**TASK TO CARRY OUT:**
The entries should each be set down again precisely.

**SOURCE DATA:**
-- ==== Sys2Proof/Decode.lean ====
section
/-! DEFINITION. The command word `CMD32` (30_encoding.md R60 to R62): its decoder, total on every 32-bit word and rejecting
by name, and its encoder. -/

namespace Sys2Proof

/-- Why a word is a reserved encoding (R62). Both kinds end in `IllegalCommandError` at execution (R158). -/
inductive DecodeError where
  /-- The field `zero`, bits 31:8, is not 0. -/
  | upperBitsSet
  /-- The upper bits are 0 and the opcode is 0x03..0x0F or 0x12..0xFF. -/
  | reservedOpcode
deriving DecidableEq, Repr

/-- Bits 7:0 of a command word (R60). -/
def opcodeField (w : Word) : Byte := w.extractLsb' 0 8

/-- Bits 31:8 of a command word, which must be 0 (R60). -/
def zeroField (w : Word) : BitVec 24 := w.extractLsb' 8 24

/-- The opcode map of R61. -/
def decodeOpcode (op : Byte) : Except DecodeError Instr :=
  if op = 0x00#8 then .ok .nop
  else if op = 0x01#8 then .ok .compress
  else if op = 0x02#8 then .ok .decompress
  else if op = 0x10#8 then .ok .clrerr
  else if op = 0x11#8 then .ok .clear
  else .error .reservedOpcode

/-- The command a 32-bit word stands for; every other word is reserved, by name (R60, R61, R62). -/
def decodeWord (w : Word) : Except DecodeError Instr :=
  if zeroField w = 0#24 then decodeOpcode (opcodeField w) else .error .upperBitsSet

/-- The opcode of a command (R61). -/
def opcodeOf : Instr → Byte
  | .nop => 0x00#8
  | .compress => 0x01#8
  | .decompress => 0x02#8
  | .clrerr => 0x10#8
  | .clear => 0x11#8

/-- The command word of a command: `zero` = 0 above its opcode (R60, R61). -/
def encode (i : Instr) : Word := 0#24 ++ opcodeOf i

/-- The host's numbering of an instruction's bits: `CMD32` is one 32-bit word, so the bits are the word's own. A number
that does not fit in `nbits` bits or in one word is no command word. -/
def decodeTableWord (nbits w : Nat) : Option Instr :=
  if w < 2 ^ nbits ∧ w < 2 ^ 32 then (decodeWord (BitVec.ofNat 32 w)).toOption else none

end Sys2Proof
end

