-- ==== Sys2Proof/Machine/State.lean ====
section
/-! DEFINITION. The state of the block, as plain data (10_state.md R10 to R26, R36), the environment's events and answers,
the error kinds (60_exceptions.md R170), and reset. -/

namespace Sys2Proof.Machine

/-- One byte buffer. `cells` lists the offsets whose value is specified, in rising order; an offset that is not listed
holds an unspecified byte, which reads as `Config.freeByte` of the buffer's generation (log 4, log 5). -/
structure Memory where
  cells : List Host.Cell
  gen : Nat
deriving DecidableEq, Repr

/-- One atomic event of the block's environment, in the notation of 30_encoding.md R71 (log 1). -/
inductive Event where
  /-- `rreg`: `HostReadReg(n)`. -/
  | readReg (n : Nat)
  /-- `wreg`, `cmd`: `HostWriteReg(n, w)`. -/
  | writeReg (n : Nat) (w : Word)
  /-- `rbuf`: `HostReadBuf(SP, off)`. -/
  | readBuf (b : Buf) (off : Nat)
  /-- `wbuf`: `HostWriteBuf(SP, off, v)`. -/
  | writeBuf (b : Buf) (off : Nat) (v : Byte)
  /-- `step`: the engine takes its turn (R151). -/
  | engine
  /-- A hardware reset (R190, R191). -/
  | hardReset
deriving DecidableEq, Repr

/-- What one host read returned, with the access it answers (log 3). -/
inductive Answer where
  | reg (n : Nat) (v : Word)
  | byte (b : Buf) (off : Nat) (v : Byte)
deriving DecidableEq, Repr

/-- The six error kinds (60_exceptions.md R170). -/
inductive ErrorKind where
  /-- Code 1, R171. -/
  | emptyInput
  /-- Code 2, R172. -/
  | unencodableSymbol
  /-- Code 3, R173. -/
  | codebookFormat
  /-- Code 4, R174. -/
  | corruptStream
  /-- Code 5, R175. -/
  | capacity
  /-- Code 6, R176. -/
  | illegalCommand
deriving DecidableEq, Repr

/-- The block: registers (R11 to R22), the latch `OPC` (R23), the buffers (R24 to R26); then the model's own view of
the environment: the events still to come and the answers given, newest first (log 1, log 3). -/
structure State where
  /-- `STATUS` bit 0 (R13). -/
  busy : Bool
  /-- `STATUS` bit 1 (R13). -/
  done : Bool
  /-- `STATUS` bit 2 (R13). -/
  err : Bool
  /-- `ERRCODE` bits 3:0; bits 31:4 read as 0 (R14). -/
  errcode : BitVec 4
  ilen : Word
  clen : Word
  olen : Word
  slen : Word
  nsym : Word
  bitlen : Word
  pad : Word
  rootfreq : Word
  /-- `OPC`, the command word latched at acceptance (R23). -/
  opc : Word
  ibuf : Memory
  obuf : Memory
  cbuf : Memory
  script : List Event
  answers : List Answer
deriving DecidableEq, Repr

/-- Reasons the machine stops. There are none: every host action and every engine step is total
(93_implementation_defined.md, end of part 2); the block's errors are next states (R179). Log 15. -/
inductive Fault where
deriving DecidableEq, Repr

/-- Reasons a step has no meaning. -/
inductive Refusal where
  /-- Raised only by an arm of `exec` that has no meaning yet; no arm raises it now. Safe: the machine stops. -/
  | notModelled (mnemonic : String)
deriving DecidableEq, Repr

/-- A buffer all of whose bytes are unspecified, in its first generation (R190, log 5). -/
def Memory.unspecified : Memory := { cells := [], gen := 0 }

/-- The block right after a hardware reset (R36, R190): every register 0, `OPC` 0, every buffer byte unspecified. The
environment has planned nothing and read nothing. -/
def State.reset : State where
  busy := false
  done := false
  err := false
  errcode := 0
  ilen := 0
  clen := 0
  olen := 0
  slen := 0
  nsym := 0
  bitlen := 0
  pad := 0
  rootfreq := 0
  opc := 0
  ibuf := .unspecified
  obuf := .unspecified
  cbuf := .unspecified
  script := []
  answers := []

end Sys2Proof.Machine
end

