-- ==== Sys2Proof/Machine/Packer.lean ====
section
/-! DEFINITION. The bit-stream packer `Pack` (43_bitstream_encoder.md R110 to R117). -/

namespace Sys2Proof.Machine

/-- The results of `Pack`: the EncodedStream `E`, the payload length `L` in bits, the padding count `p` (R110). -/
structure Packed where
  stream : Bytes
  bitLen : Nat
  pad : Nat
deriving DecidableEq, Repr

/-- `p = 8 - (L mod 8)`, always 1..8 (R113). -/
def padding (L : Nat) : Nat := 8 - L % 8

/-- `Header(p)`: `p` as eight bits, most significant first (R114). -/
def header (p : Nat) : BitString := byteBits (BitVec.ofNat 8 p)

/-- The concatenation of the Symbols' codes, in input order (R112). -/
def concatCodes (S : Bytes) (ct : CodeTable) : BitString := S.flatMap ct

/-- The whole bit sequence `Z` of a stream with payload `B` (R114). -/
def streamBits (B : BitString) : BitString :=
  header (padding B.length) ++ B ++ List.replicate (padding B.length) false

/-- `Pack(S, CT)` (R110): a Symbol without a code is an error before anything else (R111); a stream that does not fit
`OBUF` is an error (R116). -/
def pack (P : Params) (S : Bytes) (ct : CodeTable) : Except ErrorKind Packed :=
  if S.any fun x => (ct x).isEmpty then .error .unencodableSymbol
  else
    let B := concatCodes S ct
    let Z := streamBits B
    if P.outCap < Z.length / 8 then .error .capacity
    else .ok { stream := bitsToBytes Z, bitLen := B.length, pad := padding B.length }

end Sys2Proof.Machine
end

**RESPONSE:**
-- ==== Sys2Proof/Decode.lean ====
section
/-! DEFINITION. The command word `CMD32` (30_encoding.md R60 to R62): its decoder, total on every 32-bit word and rejecting
by name, and its encoder. -/

namespace Sys2Proof

/-- Why a word is a reserved encoding (R62). Both kinds end in `IllegalCommandError` at execution (R158). -/
inductive DecodeError where
  /-- The field `zero`, bits 31:8, is not 0. -/
  | upperBitsSet
  /-- The upper bits are 0 and the opcode is 0x03..0x0F or 0x12..0xFF. -/
  | reservedOpcode
deriving DecidableEq, Repr

/-- Bits 7:0 of a command word (R60). -/
def opcodeField (w : Word) : Byte := w.extractLsb' 0 8

/-- Bits 31:8 of a command word, which must be 0 (R60). -/
def zeroField (w : Word) : BitVec 24 := w.extractLsb' 8 24

/-- The opcode map of R61. -/
def decodeOpcode (op : Byte) : Except DecodeError Instr :=
  if op = 0x00#8 then .ok .nop
  else if op = 0x01#8 then .ok .compress
  else if op = 0x02#8 then .ok .decompress
  else if op = 0x10#8 then .ok .clrerr
  else if op = 0x11#8 then .ok .clear
  else .error .reservedOpcode

/-- The command a 32-bit word stands for; every other word is reserved, by name (R60, R61, R62). -/
def decodeWord (w : Word) : Except DecodeError Instr :=
  if zeroField w = 0#24 then decodeOpcode (opcodeField w) else .error .upperBitsSet

/-- The opcode of a command (R61). -/
def opcodeOf : Instr → Byte
  | .nop => 0x00#8
  | .compress => 0x01#8
  | .decompress => 0x02#8
  | .clrerr => 0x10#8
  | .clear => 0x11#8

/-- The command word of a command: `zero` = 0 above its opcode (R60, R61). -/
def encode (i : Instr) : Word := 0#24 ++ opcodeOf i

/-- The host's numbering of an instruction's bits: `CMD32` is one 32-bit word, so the bits are the word's own. A number
that does not fit in `nbits` bits or in one word is no command word. -/
def decodeTableWord (nbits w : Nat) : Option Instr :=
  if w < 2 ^ nbits ∧ w < 2 ^ 32 then (decodeWord (BitVec.ofNat 32 w)).toOption else none

end Sys2Proof
end

-- ==== Sys2Proof/Machine/State.lean ====
section
/-! DEFINITION. The state of the block, as plain data (10_state.md R10 to R26, R36), the environment's events and answers,
the error kinds (60_exceptions.md R170), and reset. -/

namespace Sys2Proof.Machine

/-- One byte buffer. `cells` lists the offsets whose value is specified, in rising order; an offset that is not listed
holds an unspecified byte, which reads as `Config.freeByte` of the buffer's generation (log 4, log 5). -/
structure Memory where
  cells : List Host.Cell
  gen : Nat
deriving DecidableEq, Repr

/-- One atomic event of the block's environment, in the notation of 30_encoding.md R71 (log 1). -/
inductive Event where
  /-- `rreg`: `HostReadReg(n)`. -/
  | readReg (n : Nat)
  /-- `wreg`, `cmd`: `HostWriteReg(n, w)`. -/
  | writeReg (n : Nat) (w : Word)
  /-- `rbuf`: `HostReadBuf(SP, off)`. -/
  | readBuf (b : Buf) (off : Nat)
  /-- `wbuf`: `HostWriteBuf(SP, off, v)`. -/
  | writeBuf (b : Buf) (off : Nat) (v : Byte)
  /-- `step`: the engine takes its turn (R151). -/
  | engine
  /-- A hardware reset (R190, R191). -/
  | hardReset
deriving DecidableEq, Repr

/-- What one host read returned, with the access it answers (log 3). -/
inductive Answer where
  | reg (n : Nat) (v : Word)
  | byte (b : Buf) (off : Nat) (v : Byte)
deriving DecidableEq, Repr

/-- The six error kinds (60_exceptions.md R170). -/
inductive ErrorKind where
  /-- Code 1, R171. -/
  | emptyInput
  /-- Code 2, R172. -/
  | unencodableSymbol
  /-- Code 3, R173. -/
  | codebookFormat
  /-- Code 4, R174. -/
  | corruptStream
  /-- Code 5, R175. -/
  | capacity
  /-- Code 6, R176. -/
  | illegalCommand
deriving DecidableEq, Repr

/-- The block: registers (R11 to R22), the latch `OPC` (R23), the buffers (R24 to R26); then the model's own view of
the environment: the events still to come and the answers given, newest first (log 1, log 3). -/
structure State where
  /-- `STATUS` bit 0 (R13). -/
  busy : Bool
  /-- `STATUS` bit 1 (R13). -/
  done : Bool
  /-- `STATUS` bit 2 (R13). -/
  err : Bool
  /-- `ERRCODE` bits 3:0; bits 31:4 read as 0 (R14). -/
  errcode : BitVec 4
  ilen : Word
  clen : Word
  olen : Word
  slen : Word
  nsym : Word
  bitlen : Word
  pad : Word
  rootfreq : Word
  /-- `OPC`, the command word latched at acceptance (R23). -/
  opc : Word
  ibuf : Memory
  obuf : Memory
  cbuf : Memory
  script : List Event
  answers : List Answer
deriving DecidableEq, Repr

/-- Reasons the machine stops. There are none: every host action and every engine step is total
(93_implementation_defined.md, end of part 2); the block's errors are next states (R179). Log 15. -/
inductive Fault where
deriving DecidableEq, Repr

/-- Reasons a step has no meaning. -/
inductive Refusal where
  /-- Raised only by an arm of `exec` that has no meaning yet; no arm raises it now. Safe: the machine stops. -/
  | notModelled (mnemonic : String)
deriving DecidableEq, Repr

/-- A buffer all of whose bytes are unspecified, in its first generation (R190, log 5). -/
def Memory.unspecified : Memory := { cells := [], gen := 0 }

/-- The block right after a hardware reset (R36, R190): every register 0, `OPC` 0, every buffer byte unspecified. The
environment has planned nothing and read nothing. -/
def State.reset : State where
  busy := false
  done := false
  err := false
  errcode := 0
  ilen := 0
  clen := 0
  olen := 0
  slen := 0
  nsym := 0
  bitlen := 0
  pad := 0
  rootfreq := 0
  opc := 0
  ibuf := .unspecified
  obuf := .unspecified
  cbuf := .unspecified
  script := []
  answers := []

end Sys2Proof.Machine
end

-- ==== Sys2Proof/Machine/Packer.lean ====
section
/-! DEFINITION. The bit-stream packer `Pack` (43_bitstream_encoder.md R110 to R117). -/

namespace Sys2Proof.Machine

/-- The results of `Pack`: the EncodedStream `E`, the payload length `L` in bits, the padding count `p` (R110). -/
structure Packed where
  stream : Bytes
  bitLen : Nat
  pad : Nat
deriving DecidableEq, Repr

/-- `p = 8 - (L mod 8)`, always 1..8 (R113). -/
def padding (L : Nat) : Nat := 8 - L % 8

/-- `Header(p)`: `p` as eight bits, most significant first (R114). -/
def header (p : Nat) : BitString := byteBits (BitVec.ofNat 8 p)

/-- The concatenation of the Symbols' codes, in input order (R112). -/
def concatCodes (S : Bytes) (ct : CodeTable) : BitString := S.flatMap ct

/-- The whole bit sequence `Z` of a stream with payload `B` (R114). -/
def streamBits (B : BitString) : BitString :=
  header (padding B.length) ++ B ++ List.replicate (padding B.length) false

/-- `Pack(S, CT)` (R110): a Symbol without a code is an error before anything else (R111); a stream that does not fit
`OBUF` is an error (R116). -/
def pack (P : Params) (S : Bytes) (ct : CodeTable) : Except ErrorKind Packed :=
  if S.any fun x => (ct x).isEmpty then .error .unencodableSymbol
  else
    let B := concatCodes S ct
    let Z := streamBits B
    if P.outCap < Z.length / 8 then .error .capacity
    else .ok { stream := bitsToBytes Z, bitLen := B.length, pad := padding B.length }

end Sys2Proof.Machine
end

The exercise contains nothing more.